Large language models fail the Four-Model Theory's consciousness specification at both thresholds: their inference is below criticality, and they lack the four-model architecture. This does not prove they are non-conscious, but it predicts they lack the required structure.

The Four-Model Theory provides two independent, jointly sufficient conditions for consciousness: computational criticality and the four-model architecture. Current LLMs fail both. This is not a vague philosophical intuition — it is a specific architectural diagnosis that identifies exactly what is absent and why.
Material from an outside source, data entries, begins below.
theorem execRebalance_memoryOk (m : MbReq) (h : s.MemoryOk) : AnswerOk (execRebalance m s) := by
  refine AnswerOk.next ?_
  split
  · exact .ite (.same (State.waitsDone_store ..) h) h
  · exact .same (State.rebalance_store ..) h

theorem execDebugPermit_memoryOk (m : MbReq) (h : s.MemoryOk) : AnswerOk (execDebugPermit m s) :=
  AnswerOk.next (State.command_memoryOk _ _ _ _ (fun _ h => ite_fst h (ite_fst h (.same (State.permit_store ..) h))) h)

theorem execDtbread_memoryOk (m : MbReq) (h : s.MemoryOk) : AnswerOk (execDtbread m s) :=
  AnswerOk.next (State.command_memoryOk _ _ _ _ (fun _ h => h) h)

theorem execTsyncwrite_memoryOk (m : MbReq) (h : s.MemoryOk) : AnswerOk (execTsyncwrite m s) :=
  AnswerOk.next (State.command_memoryOk _ _ _ _ (fun _ h => h) h)

theorem execFaultlog_memoryOk (m : MbReq) (h : s.MemoryOk) : AnswerOk (execFaultlog m s) :=
  AnswerOk.next (State.command_memoryOk _ _ _ _ (fun _ h => ite_fst h h) h)

theorem execRegread_memoryOk (m : MbReq) (h : s.MemoryOk) : AnswerOk (execRegread m s) := by
  refine AnswerOk.next (State.command_memoryOk _ _ _ _ (fun s h => ?_) h)
  split <;> exact h

theorem execRegwrite_memoryOk (m : MbReq) (h : s.MemoryOk) : AnswerOk (execRegwrite m s) :=
  AnswerOk.next (State.command_memoryOk _ _ _ _ (fun _ h => ite_fst h h) h)

theorem execSetrole_memoryOk (m : MbReq) (h : s.MemoryOk) : AnswerOk (execSetrole m s) := by
  have hs : (if s.roleUnderWay m then s else s.setrole m).MemoryOk := .ite h (.same (State.setrole_store ..) h)
  exact AnswerOk.next (.ite (State.roleStep_memoryOk _ hs) hs)

theorem execFwwrite_memoryOk (m : MbReq) (h : s.MemoryOk) : AnswerOk (execFwwrite m s) :=
  AnswerOk.next (State.command_memoryOk _ _ _ _ (fun _ h => h) h)

theorem execFwcommit_memoryOk (m : MbReq) (h : s.MemoryOk) : AnswerOk (execFwcommit m s) := by
  have hc : (s.command m 0x0061 m.pf0 (m.endsAt 1) fun s => s.fwCommit m).MemoryOk :=
    State.command_memoryOk _ _ _ _ (fun _ h => .same (State.fwCommit_store ..) h) h
  refine AnswerOk.next ?_
  split
  · exact .ite (.ite h (State.fwWritten_memoryOk _ h)) hc
  · exact hc

theorem State.setpwr_memoryOk (m : MbReq) (code : Nat) {run : State → State × MbAns}
    (hr : ∀ s, s.MemoryOk → (run s).1.MemoryOk) (h : s.MemoryOk) : (s.setpwr m code run).MemoryOk :=
  State.command_memoryOk _ _ _ _ (fun _ h => ite_fst h (hr _ h)) h

theorem execSetpwrC0_memoryOk (m : MbReq) (h : s.MemoryOk) : AnswerOk (execSetpwrC0 m s) :=
  AnswerOk.next (State.setpwr_memoryOk _ _ (fun _ h => ite_fst h (.same (State.startWake_store _) h)) h)

theorem execSetpwrC2_memoryOk (m : MbReq) (h : s.MemoryOk) : AnswerOk (execSetpwrC2 m s) :=
  AnswerOk.next (State.setpwr_memoryOk _ _ (fun _ h => State.enterC2_memoryOk h) h)

theorem execSetpwrC3_memoryOk (m : MbReq) (h : s.MemoryOk) : AnswerOk (execSetpwrC3 m s) := by
  unfold execSetpwrC3
  refine AnswerOk.next ?_
  extract_lets t
  have ht : t.MemoryOk := by
    refine .ite h (State.setpwr_memoryOk _ _ (fun s h => ite_fst h ?_) h)
    have hw : (if s.power == .c0 then s else s.wake).MemoryOk := .ite h (State.wake_memoryOk h)
    exact hw
  exact .ite (State.stepC3_memoryOk ht) ht

/-! ### Clocks, links, sites and errors -/

theorem execThermalStepUp_memoryOk (sd : Nat) (h : s.MemoryOk) : AnswerOk (execThermalStepUp sd s) :=
  AnswerOk.next (.ite (.same (State.startStep_store ..) h) h)

theorem execThermalShutdown_memoryOk (h : s.MemoryOk) : AnswerOk (execThermalShutdown s) := by
  have hl : (s.logRecord { cls := Config.shutdownClass % 256 }).MemoryOk := .same (State.logRecord_store ..) h
  exact AnswerOk.next hl

theorem execSiteSpare_memoryOk (sd layer x y : Nat) (h : s.MemoryOk) : AnswerOk (execSiteSpare sd layer x y s) := by
  unfold execSiteSpare
  extract_lets b s1 s2
  have h2 : s2.MemoryOk := .same (State.wantOut_store ..) (by exact h)
  exact AnswerOk.next (.ite (.ite (State.spareNow_memoryOk _ _ _ _ h2) h2) h)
Threshold 1: Below Criticality

The first requirement for consciousness is that the substrate must operate at or near the edge of chaosWolfram's Class 4 computational regime, where universal computation is possible. LLM inference does not meet this criterion.

Transformer-based language models operate via feedforward inference: input tokens pass through attention layers in a single forward pass, producing output tokens. There is no recurrent dynamics, no sustained self-referential computation, no ongoing process that maintains itself between inputs. This is Class 1 or Class 2 behavior in the Wolfram classification — fixed or periodic, far below the criticality threshold.
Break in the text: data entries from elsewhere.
/-- `CALL nnn` (R56): the pushed word is `pc` as the execute stage finds it, the address of the next instruction. -/
def Obligations.CallPushesAndJumps : Prop :=
  ∀ (nnn : Imm12) (s : State),
    (s.cpu.sp = 0xF#4 → exec (.call nnn) s = .next (s.setAnswer (.error (.stackOverflow 15)))) ∧
    (s.cpu.sp ≠ 0xF#4 → s.params.memLen ≤ nnn.toNat →
      exec (.call nnn) s = .next (s.setAnswer (.error (.addressOutOfBounds nnn.toNat s.params.memLen)))) ∧
    (s.cpu.sp ≠ 0xF#4 → nnn.toNat < s.params.memLen →
      ∃ t, exec (.call nnn) s = .next t ∧ t.cpu.sp.toNat = s.cpu.sp.toNat + 1 ∧
        t.stackEntry t.cpu.sp = s.cpu.pc ∧ t.cpu.pc.toNat = nnn.toNat ∧
        SameBut { pc := true, sp := true, entry := some t.cpu.sp } s t)

/-- The four register skips: 2 more is added to `pc`, modulo 2^16, exactly when the condition holds (R57 to R60). -/
def Obligations.SkipsAddTwoWhenConditionHolds : Prop :=
  ∀ (x y : Nibble) (kk : Byte) (s : State),
    (∃ t, exec (.seImm x kk) s = .next t ∧ SameBut { pc := true } s t ∧
      t.cpu.pc.toNat = (if s.getV x = kk then (s.cpu.pc.toNat + 2) % 65536 else s.cpu.pc.toNat)) ∧
    (∃ t, exec (.sneImm x kk) s = .next t ∧ SameBut { pc := true } s t ∧
      t.cpu.pc.toNat = (if s.getV x = kk then s.cpu.pc.toNat else (s.cpu.pc.toNat + 2) % 65536)) ∧
    (∃ t, exec (.seReg x y) s = .next t ∧ SameBut { pc := true } s t ∧
      t.cpu.pc.toNat = (if s.getV x = s.getV y then (s.cpu.pc.toNat + 2) % 65536 else s.cpu.pc.toNat)) ∧
    (∃ t, exec (.sneReg x y) s = .next t ∧ SameBut { pc := true } s t ∧
      t.cpu.pc.toNat = (if s.getV x = s.getV y then s.cpu.pc.toNat else (s.cpu.pc.toNat + 2) % 65536))

/-- `JP V0, nnn` (R61): the exact sum is checked, then loaded. -/
def Obligations.JpV0AddsOffset : Prop :=
  ∀ (nnn : Imm12) (s : State),
    (s.params.memLen ≤ nnn.toNat + (s.getV 0x0#4).toNat →
      exec (.jpV0 nnn) s = .next (s.setAnswer
        (.error (.addressOutOfBounds (nnn.toNat + (s.getV 0x0#4).toNat) s.params.memLen)))) ∧
    (nnn.toNat + (s.getV 0x0#4).toNat < s.params.memLen →
      ∃ t, exec (.jpV0 nnn) s = .next t ∧ t.cpu.pc.toNat = nnn.toNat + (s.getV 0x0#4).toNat ∧
        SameBut { pc := true } s t)

/-! ## Arithmetic and logic -/

/-- `LD Vx, kk`, `LD Vx, Vy`, `OR`, `AND`, `XOR`: the result in `V[x]` and nothing else, so `VF` only when `x = 15` (R64, R66
to R69). -/
def Obligations.LoadsAndLogicWriteOneRegister : Prop :=
  ∀ (x y : Nibble) (kk : Byte) (s : State),
    (∃ t, exec (.ldImm x kk) s = .next t ∧ t.getV x = kk ∧ SameBut { regs := [x] } s t) ∧
    (∃ t, exec (.ldReg x y) s = .next t ∧ t.getV x = s.getV y ∧ SameBut { regs := [x] } s t) ∧
    (∃ t, exec (.orReg x y) s = .next t ∧ SameBut { regs := [x] } s t ∧
      ∀ k, (t.getV x).getLsbD k = ((s.getV x).getLsbD k || (s.getV y).getLsbD k)) ∧
    (∃ t, exec (.andReg x y) s = .next t ∧ SameBut { regs := [x] } s t ∧
      ∀ k, (t.getV x).getLsbD k = ((s.getV x).getLsbD k && (s.getV y).getLsbD k)) ∧
    (∃ t, exec (.xorReg x y) s = .next t ∧ SameBut { regs := [x] } s t ∧
      ∀ k, (t.getV x).getLsbD k = ((s.getV x).getLsbD k ^^ (s.getV y).getLsbD k))

/-- `ADD Vx, kk`: the sum modulo 256, no flag (R65). -/
def Obligations.AddImmWrapsWithoutFlag : Prop :=
  ∀ (x : Nibble) (kk : Byte) (s : State),
    ∃ t, exec (.addImm x kk) s = .next t ∧ (t.getV x).toNat = ((s.getV x).toNat + kk.toNat) % 256 ∧
      SameBut { regs := [x] } s t

/-- `ADD Vx, Vy`: `VF` is the carry of the exact sum, also when `x = 15`; otherwise `V[x]` is the sum modulo 256 (R70). -/
def Obligations.AddSetsCarry : Prop :=
  ∀ (x y : Nibble) (s : State),
    ∃ t, exec (.addReg x y) s = .next t ∧
      (t.getV 0xF#4).toNat = (if (s.getV x).toNat + (s.getV y).toNat > 255 then 1 else 0) ∧
      (x ≠ 0xF#4 → (t.getV x).toNat = ((s.getV x).toNat + (s.getV y).toNat) % 256) ∧
      SameBut { regs := [x, 0xF#4] } s t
The analogy is a calculator: it performs impressive operations on the input it receives, but between operations, nothing happens. There is no ongoing computational process that could sustain the dynamic, self-referential simulation the theory requires. A calculator at rest is not "almost conscious." It is computationally inert. LLMs between queries are in the same state.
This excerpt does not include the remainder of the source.